*What you have to do*
Records follow. Copy every line with "DEFINITION".

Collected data

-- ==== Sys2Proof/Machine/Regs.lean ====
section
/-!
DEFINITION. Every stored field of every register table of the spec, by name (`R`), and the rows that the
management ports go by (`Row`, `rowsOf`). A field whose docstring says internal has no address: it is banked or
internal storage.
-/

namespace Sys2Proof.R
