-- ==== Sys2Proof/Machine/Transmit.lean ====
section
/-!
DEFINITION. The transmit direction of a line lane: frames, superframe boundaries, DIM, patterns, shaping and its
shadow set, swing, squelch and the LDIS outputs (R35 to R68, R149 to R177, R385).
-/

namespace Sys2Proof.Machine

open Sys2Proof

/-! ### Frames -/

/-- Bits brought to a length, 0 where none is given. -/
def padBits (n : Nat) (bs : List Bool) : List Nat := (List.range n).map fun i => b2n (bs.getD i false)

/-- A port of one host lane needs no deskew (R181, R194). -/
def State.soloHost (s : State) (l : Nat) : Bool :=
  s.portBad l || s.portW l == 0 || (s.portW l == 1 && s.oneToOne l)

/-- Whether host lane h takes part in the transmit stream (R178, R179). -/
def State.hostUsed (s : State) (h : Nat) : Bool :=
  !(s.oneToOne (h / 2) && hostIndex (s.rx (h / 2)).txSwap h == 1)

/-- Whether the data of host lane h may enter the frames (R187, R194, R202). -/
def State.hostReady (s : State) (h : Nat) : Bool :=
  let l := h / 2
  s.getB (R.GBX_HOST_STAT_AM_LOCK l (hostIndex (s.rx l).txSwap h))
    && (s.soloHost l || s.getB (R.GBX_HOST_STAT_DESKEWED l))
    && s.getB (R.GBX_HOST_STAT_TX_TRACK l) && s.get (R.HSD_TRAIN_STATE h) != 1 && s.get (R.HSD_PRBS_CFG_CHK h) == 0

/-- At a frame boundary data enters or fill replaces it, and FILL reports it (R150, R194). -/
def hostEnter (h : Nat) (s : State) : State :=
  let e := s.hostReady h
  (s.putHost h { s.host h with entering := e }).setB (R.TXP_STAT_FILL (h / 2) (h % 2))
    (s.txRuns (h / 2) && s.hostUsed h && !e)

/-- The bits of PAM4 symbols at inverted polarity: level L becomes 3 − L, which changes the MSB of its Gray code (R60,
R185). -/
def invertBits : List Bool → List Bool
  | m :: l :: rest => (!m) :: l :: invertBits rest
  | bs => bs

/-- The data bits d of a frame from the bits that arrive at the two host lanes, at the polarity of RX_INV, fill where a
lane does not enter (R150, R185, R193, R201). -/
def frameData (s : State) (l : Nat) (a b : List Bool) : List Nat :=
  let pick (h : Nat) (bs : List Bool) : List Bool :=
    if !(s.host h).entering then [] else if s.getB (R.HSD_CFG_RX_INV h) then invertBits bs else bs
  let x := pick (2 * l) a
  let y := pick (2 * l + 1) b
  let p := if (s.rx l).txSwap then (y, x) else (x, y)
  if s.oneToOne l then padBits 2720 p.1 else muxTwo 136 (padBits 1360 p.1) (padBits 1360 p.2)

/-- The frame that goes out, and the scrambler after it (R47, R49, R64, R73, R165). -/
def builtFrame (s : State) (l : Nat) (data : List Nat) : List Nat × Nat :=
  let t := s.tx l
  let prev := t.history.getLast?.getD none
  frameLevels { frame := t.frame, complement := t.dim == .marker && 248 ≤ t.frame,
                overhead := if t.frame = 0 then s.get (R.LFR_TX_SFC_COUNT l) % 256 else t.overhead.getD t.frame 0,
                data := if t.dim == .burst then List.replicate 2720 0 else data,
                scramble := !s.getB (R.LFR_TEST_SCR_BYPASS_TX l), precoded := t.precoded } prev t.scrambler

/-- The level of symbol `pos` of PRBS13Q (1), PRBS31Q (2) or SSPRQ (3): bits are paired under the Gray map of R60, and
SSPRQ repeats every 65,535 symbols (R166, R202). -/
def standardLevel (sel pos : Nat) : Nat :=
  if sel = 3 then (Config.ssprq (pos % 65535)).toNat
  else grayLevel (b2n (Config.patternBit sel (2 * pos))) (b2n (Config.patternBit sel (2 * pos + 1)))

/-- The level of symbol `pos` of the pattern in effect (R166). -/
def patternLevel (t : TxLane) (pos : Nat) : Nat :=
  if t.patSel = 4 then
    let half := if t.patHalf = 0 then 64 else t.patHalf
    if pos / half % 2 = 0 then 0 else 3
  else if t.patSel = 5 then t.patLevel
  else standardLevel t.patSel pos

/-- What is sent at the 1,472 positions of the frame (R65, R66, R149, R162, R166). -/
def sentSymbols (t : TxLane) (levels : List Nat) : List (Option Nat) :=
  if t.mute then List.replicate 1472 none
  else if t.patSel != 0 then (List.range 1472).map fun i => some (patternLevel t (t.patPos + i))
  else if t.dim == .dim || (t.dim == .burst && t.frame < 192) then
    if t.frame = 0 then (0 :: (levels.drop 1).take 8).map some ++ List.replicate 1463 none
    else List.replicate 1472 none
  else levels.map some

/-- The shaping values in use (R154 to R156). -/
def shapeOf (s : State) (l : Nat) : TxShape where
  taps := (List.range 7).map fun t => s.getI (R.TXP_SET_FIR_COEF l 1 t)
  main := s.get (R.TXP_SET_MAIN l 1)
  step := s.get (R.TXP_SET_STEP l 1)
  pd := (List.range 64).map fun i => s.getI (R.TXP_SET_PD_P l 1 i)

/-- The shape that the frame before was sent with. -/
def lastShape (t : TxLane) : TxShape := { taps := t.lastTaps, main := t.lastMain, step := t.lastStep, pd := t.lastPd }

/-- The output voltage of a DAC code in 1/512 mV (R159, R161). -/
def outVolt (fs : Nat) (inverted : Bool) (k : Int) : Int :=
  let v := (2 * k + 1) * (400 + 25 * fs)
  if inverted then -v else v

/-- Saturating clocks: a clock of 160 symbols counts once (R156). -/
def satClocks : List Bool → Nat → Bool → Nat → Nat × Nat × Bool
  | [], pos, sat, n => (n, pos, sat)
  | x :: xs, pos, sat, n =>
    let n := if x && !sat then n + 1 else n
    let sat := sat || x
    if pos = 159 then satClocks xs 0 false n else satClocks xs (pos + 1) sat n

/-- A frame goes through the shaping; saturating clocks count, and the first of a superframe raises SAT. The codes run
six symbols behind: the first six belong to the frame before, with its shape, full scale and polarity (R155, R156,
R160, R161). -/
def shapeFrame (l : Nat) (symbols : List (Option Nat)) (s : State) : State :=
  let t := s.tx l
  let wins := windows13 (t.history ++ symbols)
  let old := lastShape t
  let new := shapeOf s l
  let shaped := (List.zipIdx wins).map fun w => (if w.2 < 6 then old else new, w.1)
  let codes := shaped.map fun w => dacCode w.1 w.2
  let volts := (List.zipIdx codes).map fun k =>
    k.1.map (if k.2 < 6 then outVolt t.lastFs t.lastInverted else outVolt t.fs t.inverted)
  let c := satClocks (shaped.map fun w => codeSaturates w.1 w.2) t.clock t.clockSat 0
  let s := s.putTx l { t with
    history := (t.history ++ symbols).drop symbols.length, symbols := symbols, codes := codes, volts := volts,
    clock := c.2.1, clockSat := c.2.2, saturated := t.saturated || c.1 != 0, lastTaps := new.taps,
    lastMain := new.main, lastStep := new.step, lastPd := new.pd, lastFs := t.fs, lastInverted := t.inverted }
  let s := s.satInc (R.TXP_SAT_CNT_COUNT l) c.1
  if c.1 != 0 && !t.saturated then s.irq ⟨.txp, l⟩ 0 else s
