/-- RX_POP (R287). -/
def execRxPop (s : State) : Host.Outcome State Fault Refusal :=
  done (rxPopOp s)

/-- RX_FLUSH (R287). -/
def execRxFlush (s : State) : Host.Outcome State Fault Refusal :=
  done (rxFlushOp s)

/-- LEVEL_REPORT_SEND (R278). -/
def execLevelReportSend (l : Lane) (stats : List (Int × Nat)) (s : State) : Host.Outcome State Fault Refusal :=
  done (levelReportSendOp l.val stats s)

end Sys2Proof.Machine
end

*Expected answer*
DEFINITION. Every stored field of every register table of the spec, by name (`R`), and the rows that the
DEFINITION. The transmit direction of a line lane: frames, superframe boundaries, DIM, patterns, shaping and its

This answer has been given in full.